Harbormaster completed remote builds in B88166: Diff 321917.Feb 5 2021, 9:48 PM

rebase

Harbormaster completed remote builds in B88582: Diff 322596.Feb 9 2021, 10:58 PM

Have you tried tuning the inline param instead of disabling CGSCC inlining in prelto? From our experience, thinlto wants some inlining happening in prelink phase especially for smaller callees so that the heuristic of choosing functions to import can be more effective. Current sampleFDO also turned off hot callsite inline heuristic in CGSCC inlining by setting the inline param, in order to prevent optimizations in prelink from obstructing profile annotation in postlink, but keep the other params the same. Feel using inline param for the tuning will be more flexible.

In D96197#2553329, @wmi wrote:

Have you tried tuning the inline param instead of disabling CGSCC inlining in prelto? From our experience, thinlto wants some inlining happening in prelink phase especially for smaller callees so that the heuristic of choosing functions to import can be more effective. Current sampleFDO also turned off hot callsite inline heuristic in CGSCC inlining by setting the inline param, in order to prevent optimizations in prelink from obstructing profile annotation in postlink, but keep the other params the same. Feel using inline param for the tuning will be more flexible.

Yeah, the amount of inlining affects the importing due to call graph depth difference. The part you mentioned about turning off hot call site CGSCC inlining in prelto is the place where HotCallSiteThreshold is set to zero in buildInlinerPipeline, right? We would still have some inlining for small functions as they may end up with negative cost. Using threshold is more flexible and can achieve the same thing, though we'd need to pass four zero or negative thresholds (hot|regular x fdo|cgscc), so I thought switch would be a bit easier. It's somewhat similar to -fno-inline - we could theoretically achieve the same thing by tweaking thresholds too.
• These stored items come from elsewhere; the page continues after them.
-- ==== Sys2Proof/Tests/Slice0.lean ====
section
/-! SUPPORT. The model's own tests. The expected values are those of spec/95_test_vectors.md (named by row) or written out by
hand from the rule cited. Then, for every obligation with hypotheses, a witness: a concrete state and operands that
meet them. -/

open Sys2Proof Sys2Proof.Machine Sys2Proof.Claims

namespace Sys2Proof.Tests

/-! ### Helpers -/

/-- The next state of a result, if there is one. -/
def next? : Result → Option State
  | .next s => some s
  | .fault _ => none
  | .refused _ => none

/-- Why a result is refused, if it is. -/
def refusal? : Result → Option Refusal
  | .next _ => none
  | .fault _ => none
  | .refused r => some r

/-- The registers `rd_t0` and `rd_tmo` of a pending timed read (spec/10_state.md R27), else 0. -/
def readRegs (P : Config) : PendingRead → Nat × Nat
  | .timed t0 tmo => (t0 % 2 ^ P.tw, tmo)
  | .none => (0, 0)
  | .untimed => (0, 0)

/-- A state tuple in the order of spec/95_test_vectors.md, at a time, in a configuration, with nothing to present. -/
def stIn (P : Config) (running synced : Bool) (idx acc last slot : Nat) (rd : PendingRead) (tau : Nat) : State :=
  { State.resetOf P last with running := running, synced := synced, idx := idx, acc := acc, slot := slot, rd := rd,
                              rdT0 := (readRegs P rd).1, rdTmo := (readRegs P rd).2, tau := tau }

@[inherit_doc stIn]
def st : Bool → Bool → Nat → Nat → Nat → Nat → PendingRead → Nat → State := stIn REF

/-- The columns `(synced, idx, acc, slot, rd)` and the emissions. -/
structure Columns where
  synced : Bool
  idx    : Nat
  acc    : Nat
  slot   : Nat
  rd     : PendingRead
  out    : List Output
deriving DecidableEq, Repr

/-- What an operation leaves, in those columns. -/
def leaves (i : Instr) (s : State) : Option Columns :=
  (next? (exec i s)).map (fun t => ⟨t.synced, t.idx, t.acc, t.slot, t.rd, t.out⟩)

/-- The second configuration of spec/95_test_vectors.md section 2.7. It gives the Programming layout only; the other four
kinds are filled in here so that R77 holds. -/
def ALT : Config where
  n := 13
  tw := 16
  b0Min := 100
  b0Max := 130
  b1Min := 40
  b1Max := 60
  syncMin := 300
  syncMax := 500
  layout :=
    { prog := { marker := ⟨0x1000, 0x1000⟩, command := 0, value := 5, address := 9 }
      ctrl := { marker := ⟨0x1E00, 0x0200⟩, address := 6, laneChange := 5, throttle := 1, fuelMode := 0 }
      pace := { marker := ⟨0x1E00, 0x0400⟩, stopped := 3, returnToPit := 2, active := 1, fuelMode := 0 }
      act := { marker := ⟨0x1E00, 0x0600⟩, controllerMask := 1, anyActive := 0 }
      ack := { marker := ⟨0x1E00, 0x0800⟩, slotMask := 0 } }
  inverted := true
  pin := 3
  pinMode := some 1

/-! ### Well-formedness: each check refuses an ill-formed term (R8, R9, R73, R77) -/

theorem test_wf_accepts_ref : REF.wf = true := by decide
theorem test_wf_accepts_alt : ALT.wf = true := by decide
theorem test_wf_refuses_narrow_word : Config.wf { ALT with n := 12 } = false := by decide
theorem test_wf_refuses_no_counter :
    Config.wf { REF with tw := 0, syncMin := 0, syncMax := 0 } = false := by decide
theorem test_wf_refuses_reversed_windows :
    Config.wf { REF with b0Min := 121 } = false ∧ Config.wf { REF with b1Max := 179 } = false ∧
      Config.wf { ALT with syncMax := 299 } = false := by decide
theorem test_wf_refuses_wide_sync : Config.wf { REF with syncMax := 4294967296 } = false := by decide
theorem test_wf_refuses_overlapping_windows :
    Config.wf { REF with b1Min := 120 } = false ∧ Config.wf { REF with b1Min := 121 } = true := by decide
theorem test_wf_refuses_sync_not_longer :
    Config.wf { REF with syncMin := 220 } = false ∧ Config.wf { ALT with syncMin := 130 } = false := by decide

/-- `REF` with another layout of Acknowledge. -/
def withAck (mask pattern shift : Nat) : Config :=
  { REF with layout := { refLayout with ack := { marker := ⟨mask, pattern⟩, slotMask := shift } } }

theorem test_wf_refuses_empty_marker : (withAck 0 0 0).wf = false := by decide
theorem test_wf_refuses_zero_pattern : (withAck 0xF000 0 0).wf = false := by decide
theorem test_wf_refuses_pattern_outside_mask : (withAck 0xF000 0x5100 0).wf = false := by decide
theorem test_wf_refuses_marker_outside_word : (withAck 0x1F000 0x15000 0).wf = false := by decide
theorem test_wf_refuses_field_outside_word : (withAck 0x000F 0x0005 9).wf = false := by decide
theorem test_wf_refuses_field_over_marker :
    (withAck 0xF000 0x5000 5).wf = false ∧ (withAck 0xF000 0x5000 4).wf = true := by decide
theorem test_wf_refuses_overlapping_fields :
    Config.wf { REF with layout := { refLayout with prog := { refLayout.prog with value := 2 } } } = false := by
  decide

theorem test_wf_instr_operands :
    (Instr.readT 4294967296).wf REF = false ∧ (Instr.readT 4294967295).wf REF = true ∧
      (Instr.sync 999).wf REF = false ∧ (Instr.bit0 79).wf REF = false ∧ (Instr.bit1 221).wf REF = false ∧
      (Instr.glitch 1000).wf REF = false ∧ (Instr.glitch 4294967296).wf REF = false ∧
      (Instr.publish 0x182F 100).wf REF = false ∧ (Instr.publish 0x10001 200).wf REF = false ∧
      (Instr.parseProg 0x10000).wf REF = false ∧ (Instr.parseCtrl 0x10000).wf REF = false ∧
      (Instr.parsePace 0x10000).wf REF = false ∧ (Instr.parseAct 0x10000).wf REF = false ∧
      (Instr.parseAck 0x10000).wf REF = false := by decide

/-- A bit in the place of PUBLISH, PUBLISH in the place of a bit, and PUBLISH of another word than the one assembled. -/
theorem test_wf_in_context :
    (Instr.bit1 200).wfIn REF ⟨true, 15, 0x0C17⟩ = false ∧ (Instr.publish 0x182F 200).wfIn REF ⟨true, 14, 0x0C17⟩ = false ∧
      (Instr.publish 0x182D 200).wfIn REF ⟨true, 15, 0x0C17⟩ = false ∧
      (Instr.publish 0x182F 200).wfIn REF ⟨true, 15, 0x0C17⟩ = true := by decide

/-! ### Decoding: words written out from the encodings -/

/-- The table of R86, `cmd_arg` above the three bits of `cmd`. -/
theorem test_decode_commands :
    [0b000, 0b001, 0b010, 0b011, 0b100, 0b110, 0b111].map (fun w => decodeTableWord 8 w) =
      [some .nop, some .start, some .stop, some .clear, some .read, some .reserved6, some .reserved7] := by decide

theorem test_decode_readT : (decode REF .hunting ⟨.command, 0b111110100101⟩).toOption = some (.readT 500) := by decide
Yeah, the amount of inlining affects the importing due to call graph depth difference. The part you mentioned about turning off hot call site CGSCC inlining in prelto is the place where HotCallSiteThreshold is set to zero in buildInlinerPipeline, right?

Right.

We would still have some inlining for small functions as they may end up with negative cost.

If EnableRegularCGSCCInline and EnableSampleProfileInline are false in prelto, how would you have inlining for small functions?
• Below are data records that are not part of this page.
-- ==== Sys2Proof/Certificates/Slice0/Obligations.lean ====
section
/-! DEFINITION. The statements about the machine, for the provers. Each docstring names the rules of spec/ it rests
on and, where a clause is the spec's own choice (a D or G entry) or the model's, the entry. -/

open Sys2Proof Sys2Proof.Machine

/-! ### Encoding -/

/-- R70, R72: each of the five rows, the code, the frame bytes, the 16-bit pattern and the command; no other 16-bit pattern
decodes, and only bytes 0 and 1 are needed. -/
def Obligations.FiveFramesDecode : Prop :=
  ∀ rest : List Byte,
    (encode .ping = [0x42#8, 0x01#8] ∧ encodeWord .ping = 0x4201#16 ∧ decodeTableWord 16 0x4201 = some .ping ∧
      decode (0x42#8 :: 0x01#8 :: rest) = .instr .ping) ∧
    (encode .start = [0x42#8, 0x02#8] ∧ encodeWord .start = 0x4202#16 ∧ decodeTableWord 16 0x4202 = some .start ∧
      decode (0x42#8 :: 0x02#8 :: rest) = .instr .start) ∧
    (encode .read = [0x42#8, 0x03#8] ∧ encodeWord .read = 0x4203#16 ∧ decodeTableWord 16 0x4203 = some .read ∧
      decode (0x42#8 :: 0x03#8 :: rest) = .instr .read) ∧
    (encode .readm = [0x42#8, 0x04#8] ∧ encodeWord .readm = 0x4204#16 ∧ decodeTableWord 16 0x4204 = some .readm ∧
      decode (0x42#8 :: 0x04#8 :: rest) = .instr .readm) ∧
    (encode .write = [0x42#8, 0x05#8] ∧ encodeWord .write = 0x4205#16 ∧ decodeTableWord 16 0x4205 = some .write ∧
      decode (0x42#8 :: 0x05#8 :: rest) = .instr .write) ∧
    (∀ (w : BitVec 16) (i : Instr), decodeTableWord 16 w.toNat = some i → w = encodeWord i)

/-- R72, R75: decoding the frame of a well-formed command, whatever reserved bytes follow, gives the command back; and
a frame buffer decodes to a command only if it is that command's frame followed by reserved bytes. -/
def Obligations.DecodeAndEncodeAgree : Prop :=
  (∀ (i : Instr) (rest : List Byte), i.wf = true → decode (encode i ++ rest) = .instr i) ∧
  (∀ (i : Instr) (bytes : List Byte), decode bytes = .instr i → ∃ rest, bytes = encode i ++ rest)

/-- R70, R73, R74: every other contents of the frame buffer is sorted as the rules say: too short, not prefixed, or
a recognised frame with an illegal code, 0x00 or 0x06..0xFF. Recognition of a one-byte frame is D5. -/
def Obligations.OtherFramesAreSorted : Prop :=
  ∀ bytes : List Byte,
    (decode bytes = .incomplete ↔ bytes.length < 2) ∧
    (decode bytes = .notPrefixed ↔ ∃ b0 b1 rest, bytes = b0 :: b1 :: rest ∧ b0 ≠ 0x42#8) ∧
    (∀ code : Byte, decode bytes = .badCommand code ↔
      ∃ rest, bytes = 0x42#8 :: code :: rest ∧ (code.toNat = 0 ∨ 6 ≤ code.toNat))

/-- R79: a host line sends a packet exactly when it is well formed, and the packet has the bytes the line lists, or
the 2-byte frame of R72. The syntax is the spec's own, D30. -/
def Obligations.HostLinesSendTheirBytes : Prop :=
  ∀ l : HostLine,
    (l.packet.isSome = l.wf) ∧
    (∀ p, l.packet = some p → p.bytes = match l with
      | .command i => encode i
      | .data bytes => bytes
      | .data512 bytes => bytes
      | .raw bytes => bytes)

/-! ### The engine's turn: poll, recognise, run -/

/-- R100, R101, R103: the engine's turn runs the decoded command. Idle, with a head packet that fits and a frame buffer
that then decodes to a well-formed command, the step is that command's meaning in the state with the packet taken into
the buffer (the packet model is D2); from `DISPATCH` to `COMPLETE` it is the meaning of the command in the slot. -/
def Obligations.StepRunsTheCommand : Prop :=
  (∀ (s : State) (p : Packet) (ps : List Packet) (i : Instr),
    s.engineNext = true → s.phase = .idle → s.cmd = none → s.rxq = p :: ps →
    s.fbLen + p.bytes.length ≤ Config.frameCap → decode (s.fb ++ p.bytes) = .instr i → i.wf = true →
    step s = exec i { s with
      turns := s.turns.tail, rxq := ps, fb := s.fb ++ p.bytes, evt := s.evt ++ [.rx p.bytes] }) ∧
  (∀ (s : State) (i : Instr),
    s.engineNext = true → s.phase ≠ .idle → s.phase ≠ .faulted → s.cmd = some i →
    step s = exec i { s with turns := s.turns.tail })

/-- R101: the command is put into the slot and the phase becomes `DISPATCH`, for each of the five commands. -/
def Obligations.RecognitionFillsSlot : Prop :=
  ∀ (s : State) (i : Instr), s.phase = .idle →
    exec i s = .next { s with cmd := some i, phase := .dispatch }

/-- R100, R173, R245: with an empty receive queue the idle engine and a write that waits for its data hold; with only
engine turns they hold for ever, with no fault, no event and no reply, and the waiting write is no successful end. That
a holding turn changes nothing is log entry 1. -/
def Obligations.HoldsUntilTheHostSends : Prop :=
  ∀ s : State, s.rxq = [] → s.phase = .idle ∨ (s.phase = .wrRecv ∧ s.cmd = some .write) →
    (s.engineNext = true → step s = .next { s with turns := s.turns.tail }) ∧
    (s.turns = [] → ∀ n : Nat, Host.Core.run core n s = .next s) ∧
    (s.phase = .wrRecv → s.heldUp = true ∧ s.quiescent = false)

/-- R100, R215: a packet that overflows the frame buffer faults with `FRAME_OVERFLOW`, whatever it holds; it has been
taken, and the frame buffer is as before. -/
def Obligations.OverflowingPacketFaults : Prop :=
  ∀ (s : State) (p : Packet) (ps : List Packet),
    s.engineNext = true → s.phase = .idle → s.rxq = p :: ps → Config.frameCap < s.fbLen + p.bytes.length →
    step s = .next { s with
      turns := s.turns.tail, rxq := ps, faultReason := some .frameOverflow, ind := .fault, phase := .faulted,
      evt := s.evt ++ [.rx p.bytes, .ind .fault, .fault .frameOverflow] }

/-- R73, R101, R110: a recognised frame with an illegal code faults with `BAD_COMMAND`; the slot stays None and
nothing is sent. -/
def Obligations.IllegalCodeFaults : Prop :=
  ∀ (s : State) (p : Packet) (ps : List Packet) (code : Byte) (rest : List Byte),
    s.engineNext = true → s.phase = .idle → s.cmd = none → s.rxq = p :: ps →
    s.fbLen + p.bytes.length ≤ Config.frameCap → s.fb ++ p.bytes = 0x42#8 :: code :: rest →
    (code.toNat = 0 ∨ 6 ≤ code.toNat) →
    step s = .next { s with
      turns := s.turns.tail, rxq := ps, fb := s.fb ++ p.bytes, faultReason := some .badCommand, ind := .fault,
      phase := .faulted, evt := s.evt ++ [.rx p.bytes, .ind .fault, .fault .badCommand] }

/-- R74, R101, D4, D5: a frame buffer that is too short or does not begin with the prefix keeps its bytes, and the
engine stays idle without a reply. -/
def Obligations.UnrecognisedBytesStay : Prop :=
  ∀ (s : State) (p : Packet) (ps : List Packet),
    s.engineNext = true → s.phase = .idle → s.cmd = none → s.rxq = p :: ps →
    s.fbLen + p.bytes.length ≤ Config.frameCap →
    ((s.fb ++ p.bytes).length < 2 ∨ ∃ b0 rest, s.fb ++ p.bytes = b0 :: rest ∧ b0 ≠ 0x42#8) →
    step s = .next { s with
      turns := s.turns.tail, rxq := ps, fb := s.fb ++ p.bytes, evt := s.evt ++ [.rx p.bytes] }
Using threshold is more flexible and can achieve the same thing, though we'd need to pass four zero or negative thresholds (hot|regular x fdo|cgscc), so I thought switch would be a bit easier. It's somewhat similar to -fno-inline - we could theoretically achieve the same thing by tweaking thresholds too.

Passing multiple flags to set params may be ok for tuning but not for the default usage. I think we can hardcode the threshold value for CSSPGO after tuning is done.

we are experimenting with shifting more inlining from LTO prelink to postlink, from cgscc inlining to sample loader inlining.

Talking about the shifting from cgscc inlining to sample loader inlining. One thing missing in sample loader inlining is it will be lack of iterative cleaning during inlining which cgscc inlining provides. Do you think whether it matters?

In D96197#2554808, @wmi wrote:

Yeah, the amount of inlining affects the importing due to call graph depth difference. The part you mentioned about turning off hot call site CGSCC inlining in prelto is the place where HotCallSiteThreshold is set to zero in buildInlinerPipeline, right?

Right.

We would still have some inlining for small functions as they may end up with negative cost.

If EnableRegularCGSCCInline and EnableSampleProfileInline are false in prelto, how would you have inlining for small functions?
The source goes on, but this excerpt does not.